In Papua New Guinea, the death toll from an outbreak of infectious diseases such as cholera and dysentery, partly caused by severe bad weather, reached at least 124. Thousands of people were also infected and JICA again responded to government requests by dispatching emergency supplies.

Addressing these multiple emergencies, it has been one of the busiest periods in the history of the Japan Disaster Relief (JDR) system.

JDR is a network of official and civilian Japanese agencies, experts and volunteers which, between them, are able to provide rescue, medical, logistical and other assistance, often within hours of a natural disaster. JICA is an integral part of the system.

Japan, which is itself prone to earthquakes and other disasters, began its global humanitarian role modestly enough with the dispatch of a small medical team to help Cambodian refugees in the late 1970s.

In 1987 this ad hoc help was formalized with the adoption of the Japan Disaster Relief Team Law (JDR Law) officially enshrining the commitment by Japan to assist the victims of catastrophes wherever they occur.

After the 7.6 magnitude earthquake struck some 85 kilometers northwest of the West Sumatra Province capital of Padang September 30, a 64-strong JDR rescue team accompanied by sniffer dogs, flew within hours to the stricken region. It was the first international organization to arrive on the scene.

A second 23-strong team of doctors and nurses also went to the epicenter of the quake and emergency supplies of tents, blankets, sleeping pads, electric generators and water purifiers were rushed to the region.

The rescue team and their dogs combed buildings in Padang where many other victims in addition to the estimated 1,000 dead, had been trapped. However, officials in Padang itself called off the search for survivors Monday as the focus shifted to bringing medical help to survivors in the city and surrounding areas which remained cut off.

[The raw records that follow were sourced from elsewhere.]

-- ==== Sys2Proof/Syntax.lean ====
section
/-!
DEFINITION. The operations of the block, one constructor for each row of spec/opcode_table.json
(spec/30_encoding.md rule R103), the words that select them, one form for each of the table's five
formats, and the ways a word can select none.
-/

namespace Sys2Proof

/-- The fourteen operations of R103. Operands carry every bit of the row's pattern that is not fixed,
the ignored ones (`x`) too. -/
inductive Instr where
  /-- START (R121, R122): `x` is `h_wdata[31:8]`, ignored. -/
  | start (x : BitVec 24)
  /-- RDREG (R124): `n` is the register index. -/
  | rdreg (n : BitVec 5)
  /-- WRTSEL (R126): `x` is `h_wdata[31:20]`, ignored; `row` and `tile` are ROW and TILE. -/
  | wrtsel (x : BitVec 12) (row : BitVec 3) (tile : TileIdx)
  /-- RDROW (R127). -/
  | rdrow
  /-- HDR_READ (R140). -/
  | hdrRead
  /-- MAGIC_CHECK (R141). -/
  | magicCheck
  /-- COUNT_LATCH (R142). -/
  | countLatch
  /-- GFX_CHECK (R143). -/
  | gfxCheck
  /-- BANK_SEEK (R151). -/
  | bankSeek
  /-- TILE_READ (R160). -/
  | tileRead
  /-- TILE_DECODE (R184). -/
  | tileDecode
  /-- SRC_READ (R63): a read transaction at byte address `a`. -/
  | srcRead (a : SrcAddr)
  /-- SRC_SEEK (R65): a seek transaction to byte address `a`. -/
  | srcSeek (a : SrcAddr)
  /-- UNPACK (R185): `b` is `ut_in`, byte `m` of the encoded tile in bits `[8m+7:8m]`. -/
  | unpack (b : BitVec 128)
deriving DecidableEq, Repr

/-- A word of one of the table's five formats (R103), as the pins of R236 or the register PHASE form it. -/
inductive PortWord where
  /-- HOSTW: `h_we, h_idx[4:0], h_wdata[31:0]`. -/
  | hostW (w : BitVec 38)
  /-- HOSTR: `h_we, h_idx[4:0]`. -/
  | hostR (w : BitVec 6)
  /-- PHASE: the 4-bit code of the register PHASE. -/
  | phase (w : BitVec 4)
  /-- SRCREQ: `src_op, src_addr[22:0]`. -/
  | srcReq (w : BitVec 24)
  /-- COMB: `ut_in[127:0]`. -/
  | comb (w : BitVec 128)
deriving DecidableEq, Repr

/-- Why a word selects none of the fourteen operations. -/
inductive DecodeError where
  /-- A write to CMD with a code other than `0x01` (R105, R123). -/
  | reservedCommand (code : Byte)
  /-- A write to an index other than 0 and 7 (R40, R125). -/
  | ignoredWrite (idx : BitVec 5)
  /-- PHASE is P_IDLE, P_DONE or P_ERROR, which have no step (R104). -/
  | idlePhase (code : BitVec 4)
  /-- PHASE codes 10 to 15, which are never held (R22, R104). -/
  | unreachablePhase (code : BitVec 4)
  /-- A HOSTW word with `h_we = 0` or a HOSTR word with `h_we = 1` (R103). -/
  | wrongDirection
deriving DecidableEq, Repr

end Sys2Proof
end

The rescue team searched through the rubble of Pariyaman city where a massive landslide swept through the area, entirely ‘swallowing’ at least one village and killing some 200 people before returning to Japan.

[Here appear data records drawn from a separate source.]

-- ==== Sys2Proof/Machine/Dispatch.lean ====
section
/-! DEFINITION. The dispatch of the fourteen operations to their meanings (spec/30_encoding.md rule R103). -/

namespace Sys2Proof.Machine

def exec (i : Instr) (s : State) : Host.Outcome State Fault Refusal :=
  match i with
  -- host commands and register accesses
  | .start x => Sys2Proof.Machine.execStart x s
  | .rdreg n => Sys2Proof.Machine.execRdreg n s
  | .wrtsel x row tile => Sys2Proof.Machine.execWrtsel x row tile s
  | .rdrow => Sys2Proof.Machine.execRdrow s
  -- sequencer phase steps
  | .hdrRead => Sys2Proof.Machine.execHdrRead s
  | .magicCheck => Sys2Proof.Machine.execMagicCheck s
  | .countLatch => Sys2Proof.Machine.execCountLatch s
  | .gfxCheck => Sys2Proof.Machine.execGfxCheck s
  | .bankSeek => Sys2Proof.Machine.execBankSeek s
  | .tileRead => Sys2Proof.Machine.execTileRead s
  | .tileDecode => Sys2Proof.Machine.execTileDecode s
  -- source-port transactions
  | .srcRead a => Sys2Proof.Machine.execSrcRead a s
  | .srcSeek a => Sys2Proof.Machine.execSrcSeek a s
  -- the combinational unpack port
  | .unpack b => Sys2Proof.Machine.execUnpack b s

end Sys2Proof.Machine
end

The JDR medical team was assisting survivors, even as a semblance of normality began to return to Padang itself with children attending some makeshift schools and businesses tentatively reopening. It was expected to stay another week.

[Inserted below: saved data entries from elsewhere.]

-- ==== Sys2Proof/Certificates/Slice0/Obligations.lean ====
section
/-!
DEFINITION. The statements for the provers, from the numbered rules of spec/. Each says in its docstring
which rules it formalises. `SameSurroundings` and `NoTraffic` (Sys2Proof/Safety.lean) are the frame outside
the block's registers; the registers' frame is the equation for the whole block.
-/

open Sys2Proof Sys2Proof.Machine

/-! ### Host interface (spec/40_host_interface.md) -/

/-- R121: an accepted START writes exactly the listed registers, issues no transaction, and leaves STATUS
reading `0x11`, with no tile, no count and no error readable. -/
def Obligations.StartBeginsARunUnlessBusy : Prop :=
  ∀ (x : BitVec 24) (s : State), s.block.state ≠ .busy →
    ∃ t, exec (.start x) s = .next t ∧
      t.block =
        { s.block with
          state := .busy
          phase := .hdr
          pos := 0
          bank := 0
          tib := 0
          tidx := 0
          pbc := 0
          gbc := 0
          tilecount := 0
          ecode := .none
          ephase := .none
          etile := 0
          esrc := 0
          rej := false } ∧
      t.block.readReg 1 = some 0x11 ∧ t.block.readReg 2 = some 0 ∧ t.block.readReg 5 = some 0 ∧
      t.block.readReg 8 = some 0 ∧ s.SameSurroundings t ∧ s.NoTraffic t

/-- R122: START while BUSY sets REJ and changes nothing else; REJ then stays 1 until reset or an accepted
START. -/
def Obligations.StartWhileBusyOnlySetsRej : Prop :=
  (∀ (x : BitVec 24) (s : State), s.block.state = .busy →
    ∃ t, exec (.start x) s = .next t ∧ t.block = { s.block with rej := true } ∧
      s.SameSurroundings t ∧ s.NoTraffic t) ∧
  (∀ s t : State, step s = .next t → s.block.rej = true → t.block.rej = false →
    s.inputs.head? = some .reset ∨ (s.StartNext ∧ s.block.state ≠ .busy))

/-- R123: a write to CMD with any code but `0x01` sets REJ and changes nothing else, in every STATE; with
the code `0x01` it is START, whatever the ignored bits `[31:8]`. -/
def Obligations.ReservedCommandOnlySetsRej : Prop :=
  ∀ (s : State) (v : Word) (rest : List Input), s.inputs = .host true 0 v :: rest →
    (v.extractLsb' 0 8 ≠ 0x01#8 →
      ∃ t, step s = .next t ∧ t.block = { s.block with rej := true } ∧
        ({ s with inputs := rest } : State).SameSurroundings t ∧ s.NoTraffic t) ∧
    (v.extractLsb' 0 8 = 0x01#8 → step s = exec (.start (v.extractLsb' 8 24)) { s with inputs := rest })

/-- R125: a write to an index other than 0 and 7 changes no state and does not set REJ. -/
def Obligations.OtherWritesChangeNothing : Prop :=
  ∀ (s : State) (idx : BitVec 5) (v : Word) (rest : List Input), s.inputs = .host true idx v :: rest →
    idx ≠ 0 → idx ≠ 7 →
    ∃ t, step s = .next t ∧ t.block = s.block ∧
      ({ s with inputs := rest } : State).SameSurroundings t ∧ s.NoTraffic t

/-- R23: REJ is set by a rejected write to CMD, cleared by reset and by an accepted START, and changed by
nothing else. -/
def Obligations.RejChangesOnlyByCommandOrReset : Prop :=
  ∀ s t : State, step s = .next t →
    t.block.rej =
      match s.inputs.head? with
      | some (.host we idx v) =>
        if we = true ∧ idx = 0 then
          !(v.extractLsb' 0 8 == 0x01#8 && s.block.state != .busy)
        else s.block.rej
      | some .reset => false
      | _ => s.block.rej

/-- R36: TSEL is written by the host's write of index 7 and by reset, and by nothing else. -/
def Obligations.TselChangesOnlyByWriteOrReset : Prop :=
  ∀ s t : State, step s = .next t →
    t.block.tsel =
      match s.inputs.head? with
      | some (.host we idx v) => if we = true ∧ idx = 7 then v.extractLsb' 0 20 else s.block.tsel
      | some .reset => 0
      | _ => s.block.tsel

/-- R124, R120: reading any register answers, changes no register of the block and issues no transaction.
That TILECOUNT is at most the number of entries is the invariant `Block.Legal` (R32). -/
def Obligations.RegisterReadAnswersAndChangesNothing : Prop :=
  ∀ (n : BitVec 5) (s : State), s.block.tilecount.toNat ≤ 130560 →
    ∃ t v, exec (.rdreg n) s = .next t ∧ t.ports.hRdata = some v ∧ s.block.readReg n = some v ∧
      t.block = s.block ∧ s.SameSurroundings t ∧ t.ports.srcDone = none ∧
      t.ports.srcPending = s.ports.srcPending ∧ t.freeNext = s.freeNext

/-- R98: the fields of STATUS, and the only twenty values that can be read. -/
def Obligations.StatusReadsStateRejAndPhase : Prop :=
  ∀ s : State, ∃ t v, exec (.rdreg 1) s = .next t ∧ t.ports.hRdata = some v ∧
    v.extractLsb' 0 2 = s.block.state.code ∧ v.getLsbD 2 = s.block.rej ∧ v.getLsbD 3 = false ∧
    v.extractLsb' 4 4 = s.block.phase.code ∧ v.extractLsb' 8 24 = 0 ∧
    (s.Inv → v ∈ ([0x00, 0x11, 0x21, 0x31, 0x41, 0x51, 0x61, 0x71, 0x82, 0x93,
      0x04, 0x15, 0x25, 0x35, 0x45, 0x55, 0x65, 0x75, 0x86, 0x97] : List Word))

/-- R99: the fields of ERR. That only eight values can be read is R99's own inference from R200 to R204. -/
def Obligations.ErrReadsKindAndPhase : Prop :=
  ∀ s : State, ∃ t v, exec (.rdreg 2) s = .next t ∧ t.ports.hRdata = some v ∧
    v.extractLsb' 0 3 = s.block.ecode.code ∧ v.getLsbD 3 = false ∧
    v.extractLsb' 4 2 = s.block.ephase.code ∧ v.extractLsb' 6 26 = 0 ∧
    (s.Inv → v ∈ ([0x00, 0x11, 0x31, 0x02, 0x03, 0x14, 0x24, 0x34] : List Word))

The JICA assessment team was being assembled to visit the stricken region and decide what immediate and more long term assistance the agency could provide as the region began to try to recover.

Elsewhere, JICA has dispatched tents, plastic sheeting, sleeping pads, blankets, water purifiers and plastic tanks from its central warehouse in Singapore to Samoa which is still struggling to recover from the September 29 tsunami. Commemoration services were held throughout Samoa, neighboring American Samoa and Tonga where nearly 200 people were killed as huge waves swept through low lying areas.

In addition to the dead some 32,000 other people - 18% of the country’s population - were displaced and the country faced as enormous task of reconstruction. JICA has been active in Samoa on various development projects for many years.

Even as the Philippines and Viet Nam struggled to recover from the effects of typhoon Ketsana, another destructive force, typhoon Parma battered the northern Philippines this week, killing at least 15 people, toppling power lines, ripping up trees and tearing away the roofs of buildings.

The capital, Manila, was still clearing up in the wake of Ketsana after which JICA had sent blankets, sleeping pads, storage and water tanks and water purifiers to the area.

The agency sent similar supplies to the central Vietnamese city of Danang from its Singapore warehouse.

To combat the outbreak of infectious diseases in Papua New Guinea, infusion packs, rehydration fluids, disinfectant, soaps, bleaches and sprays were sent to that country.